1. Field of the Invention
The present invention relates to a pressure sensor comprising a sensor channel system having at least one measurement opening and comprising at least one detector arranged to perform a measurement indicative of the pressure at the at least one measurement openings.
2. Background Information
Many automated manufacturing processes require the sensing of the distance between a manufacturing tool and the product or material surface being worked. In some situations, such as semiconductor lithography, the distance must be measured with accuracy approaching a nanometer.
The challenges associated with creating a proximity sensor of such accuracy are significant, particularly in the context of photolithography systems. In the photolithography context, in addition to being non-intrusive and having the ability to precisely detect very small distances, the proximity sensor can not introduce contaminants or come in contact with the work surface, typically a semiconductor wafer. Occurrence of either situation may significantly degrade or ruin the semiconductor quality.
Different types of proximity sensors are available to measure very small distances. Examples of proximity sensors include capacitance and optical gauges. These proximity sensors have serious shortcomings when used in photolithography systems because physical properties of materials deposited on wafers may impact the precision of these devices. For example, capacitance gauges, being dependent on the concentration of electric charges, can yield spurious proximity readings in locations where one type of material (e.g., metal) is concentrated. Another class of problems occurs when exotic wafers made of non-conductive and/or photosensitive materials, such as Gallium Arsenide (GaAs) and Indium Phosphide (InP), are used. In these cases, capacitance and optical gauges may provide spurious results.
U.S. Pat. No. 4,953,388, entitled Air Gauge Sensor, issued Sep. 4, 1990 to Andrew Barada (“'388 Patent”), and U.S. Pat. No. 4,550,592, entitled Pneumatic Gauging Circuit, issued Nov. 5, 1985 to Michel Deschape (“'592 Patent”), disclose an alternative approach to proximity sensing that uses an air gauge sensor. U.S. Pat. Nos. 4,953,388 and 4,550,592 are incorporated herein by reference in their entireties. These sensors use reference and measurement nozzles to emit an air flow onto reference and measurement surfaces and measure back pressure differences within the sensors to measure the distance between the measurement nozzle and the measurement surface.

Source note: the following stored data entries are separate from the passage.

theorem curveAt_lt (s : State) (i : Nat) : curveAt s i < 2 ^ 32 := BitVec.isLt _

/-- The analyzer over the state's curve, as HARM runs it (44_harmonic.md R160). -/
def harmResult (s : State) : HarmResult := analyzeCurve (curveAt s) (activeN2 s) s.minPeriod.toNat

/-- Over a search range that is not empty, the two searches find the extremes. -/
theorem harmResult_extremes (s : State) (hrange : s.minPeriod.toNat < s.batch.toNat / 2) :
    CurveExtremes s (harmResult s).globalMax (harmResult s).bestValue (harmResult s).bestLag := by
  have hend : s.minPeriod.toNat + (activeN2 s - s.minPeriod.toNat) = s.batch.toNat / 2 :=
    Nat.add_sub_of_le hrange.le
  obtain ⟨⟨hge, hlt⟩, hmin, hfirst⟩ :=
    argMin_spec (curveAt s) s.minPeriod.toNat (activeN2 s - s.minPeriod.toNat) (Nat.sub_pos_of_lt hrange)
  rw [hend] at hlt hmin
  exact
    { le_max := le_curveMax _ _
      max_attained := curveMax_attained _ _ (Nat.zero_lt_of_lt hrange)
      min_le := hmin
      minPeriod_le := hge
      lag_lt := hlt
      value_at_lag := rfl
      ne_before_lag := fun i hi hlag => (hfirst i hi hlag).ne' }

/-- The state once HARM has written GLOBAL_MAX, BEST_VALUE and BEST_LAG. -/
def harmBest (s : State) : State :=
  s.setBest (harmResult s).globalMax (harmResult s).bestValue (harmResult s).bestLag

/-- The lag range HARM searches is never empty (40_config.md R120). -/
theorem minPeriod_lt_half (s : State) (hs : Inv s) (hd : s.det ≠ .unconf) :
    s.minPeriod.toNat < s.batch.toNat / 2 := (hs.configured hd).minPeriod_bound

/-- BEST_LAG holds the analyzer's answer uncut: it is an index below N. -/
theorem harmBest_bestLag_toNat (s : State) (hrange : s.minPeriod.toNat < s.batch.toNat / 2) :
    (harmBest s).bestLag.toNat = (harmResult s).bestLag := by
  have hlag := (harmResult_extremes s hrange).lag_lt
  exact Nat.mod_eq_of_lt (by have := s.batch.isLt; omega)

/-- GLOBAL_MAX holds the analyzer's answer uncut: it is a value of the curve. -/
theorem harmBest_globalMax_toNat (s : State) (hrange : s.minPeriod.toNat < s.batch.toNat / 2) :
    (harmBest s).globalMax.toNat = (harmResult s).globalMax := by
  obtain ⟨i, _, hi⟩ := (harmResult_extremes s hrange).max_attained
  exact Nat.mod_eq_of_lt (hi ▸ curveAt_lt s i)

/-- BEST_VALUE holds the analyzer's answer uncut: it is a value of the curve. -/
theorem harmBest_bestValue_toNat (s : State) :
    (harmBest s).bestValue.toNat = (harmResult s).bestValue :=
  Nat.mod_eq_of_lt (curveAt_lt s _)

/-- The three registers hold the extremes of the curve. -/
theorem harmBest_extremes (s : State) (hs : Inv s) (hd : s.det ≠ .unconf) :
    CurveExtremes s (harmBest s).globalMax.toNat (harmBest s).bestValue.toNat
      (harmBest s).bestLag.toNat := by
  have hrange := minPeriod_lt_half s hs hd
  rw [harmBest_globalMax_toNat s hrange, harmBest_bestValue_toNat, harmBest_bestLag_toNat s hrange]
  exact harmResult_extremes s hrange

/-! ## The accepted division -/

/-- `d` is the division 44_harmonic.md R165 accepts for the maximum `g` and the uncorrected lag `bl`. -/
structure LargestDivision (s : State) (g bl d : Nat) : Prop where
  one_le : 1 ≤ d
  le_maxDiv : d ≤ bl / s.minPeriod.toNat
  passes : ∀ k, 1 ≤ k → k ≤ d - 1 → 20 * curveAt s (k * bl / d) ≤ 3 * g
  larger_fails : ∀ d', d < d' → d' ≤ bl / s.minPeriod.toNat →
    ∃ k, 1 ≤ k ∧ k ≤ d' - 1 ∧ ¬(20 * curveAt s (k * bl / d') ≤ 3 * g)
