-- ==== Sys2Proof/Machine/Parts/Comp.lean ====
section
/-! DEFINITION. Stream contexts of the compression engines (R246). -/

namespace Sys2Proof.Machine

/-- A stream carried across descriptors: format, direction, input and output given so far, and the context buffer as the
engine wrote it. -/
structure CompCtx where
  format : Nat
  expand : Bool
  input : List Byte
  output : List Byte
  image : List Byte
  deriving DecidableEq, Repr

/-- The compression engines: stream contexts by the physical address of their buffer. -/
structure Comp where
  ctxs : SMap CompCtx
  /-- ticks at which an operation of an engine last met an internal fault (R253) -/
  faults : SMap Nat
  deriving DecidableEq, Repr

/-- No stream under way. -/
def Comp.reset : Comp := ⟨[], []⟩

end Sys2Proof.Machine
end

Furthermore, principles of pneumatic gauging are discussed in Burrows, V. R., The Principles and Applications of Pneumatic Gauging, FWP Journal, October 1976, pp. 31-42, which is incorporated herein by reference in its entirety. An air gauge sensor is not vulnerable to concentrations of electric charges or electrical, optical and other physical properties of a wafer surface. Current semiconductor manufacturing, however, requires that proximity is gauged with high precision on the order of nanometers. Earlier versions of air gauge sensors, however, often do not meet today's lithography requirements for precision.
Air gauges proximity sensors operate on the principle that changes in back pressure of a nozzle close to a surface can be set up to be proportional to changes in the distance to the surface. This process involves supplying pressurized air to the device, and then blowing that air out a nozzle and against the surface to be measured.
The resist used in microlithography are sensitive to the atmospheric environment. Often, the air needs to be specially conditioned in order to keep the resist in the proper chemical state. Additionally, the sensing systems (often interferometers) used to control the stages the wafers ride on can also be very sensitive to the content and temperature of the air they work in. Complex air conditioned supplies are developed to meet these needs inside microlithography equipment. Different wavelengths also require different chemical criteria, which can require altering a sensor's infrastructure.
The gas used within a gas gauge proximity sensor must be carefully conditioned so as not to interfere with the chemical or sensing systems. Maintaining the chemical and thermal properties of the gas can be difficult. Similar considerations and operational challenges impact proximity sensors used within immersion lithography systems.
What are needed are systems and methods for diminishing the challenges associated with maintaining the chemical and thermal properties of the gas or liquid used within a gas gauge or liquid flow proximity sensor.